I think there are a number of crises at the moment if you listen to the industry zeitgeist, but this is nothing new. Advertising has behaved like a neurotic for a long time, always self-critical, always insecure and trying to reinvent itself but there’s a stable core in the middle of all the fuss. But like any industry there are existential challenges advertising faces. Shrinking revenues make it harder for agencies to attract and retain talent, clients are increasingly fickle so agencies are pitching for business more than they used to, and what can be done through digital technology still has a long way to mature – though too often agencies and their clients are doing new digital things because they can rather than because they should so a lot of time and resources are wasted doing marketing activity that doesn’t produce a return. Famously, last year Proctor and Gamble cancelled $140m worth of online advertising and the impact on their sales was absolutely nothing.

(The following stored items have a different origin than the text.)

-- ==== Sys2Proof/Machine/Reader.lean ====
section
/-! DEFINITION. The third family (42_decoder.md): the four host operations that read a register and decode the reply.
Each is accepted here; the sequencer carries it on, and its decode is `completionData` of the latched `op` (R149). -/

namespace Sys2Proof.Machine

/-- `READ_U16 r` (R172). -/
def execReadU16 (r : Sel) (s : State) : StepResult := acceptRead 2#3 r s

/-- `DIAG_GAIN` (R173): the register is `DiagAgc`, selector 4, whatever the field holds (R90, R148). -/
def execDiagGain (_ignored : Sel) (s : State) : StepResult := acceptRead 3#3 4#3 s

/-- `MAGNITUDE` (R174): the register is `Magnitude`, selector 5. -/
def execMagnitude (_ignored : Sel) (s : State) : StepResult := acceptRead 4#3 5#3 s

/-- `ANGLE` (R175): the register is `Angle`, selector 6. -/
def execAngle (_ignored : Sel) (s : State) : StepResult := acceptRead 5#3 6#3 s

end Sys2Proof.Machine
end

Why are relationships between ad agencies and brands so poor at the moment?

There are three key players in the relationship: marketing, procurement and agencies, and often they perceive that they don’t share a common interest. Marketers often believe agencies are pursuing their own creative agenda and taking longer to do their work so they get paid more, procurement are incentivised to make savings in marketing so they treat marketing budgets as costs rather than investments, they’re forever trying to reduce agency fees; and agencies’ profits are dwindling so they struggle to deliver the value they ought to as their resources stretch. In many cases, it’s the worst possible environment into which an advertiser should risk its marketing budget.

What ad campaign has impressed you most recently and why?

The MacMillan Cancer Support campaign of last year was superb, I wish I had seen it get greater coverage. The idea “A Dad with Cancer Is Still a Dad” by VCCP was very close to home for me, having recently lost my father to cancer, but summed up brilliantly a universal insight, that cancer should not define the person. Whether it’s your mate, your mum, your sister, your grandad or your lover (MacMillan did an ad for each), this insight delivered a real understanding to people unlucky enough to be dealing with cancer and provided a valuable education for those lucky enough not to have been touched by it. And it’s great to see that agencies still get to be this force for good among all the selling-stuff stuff.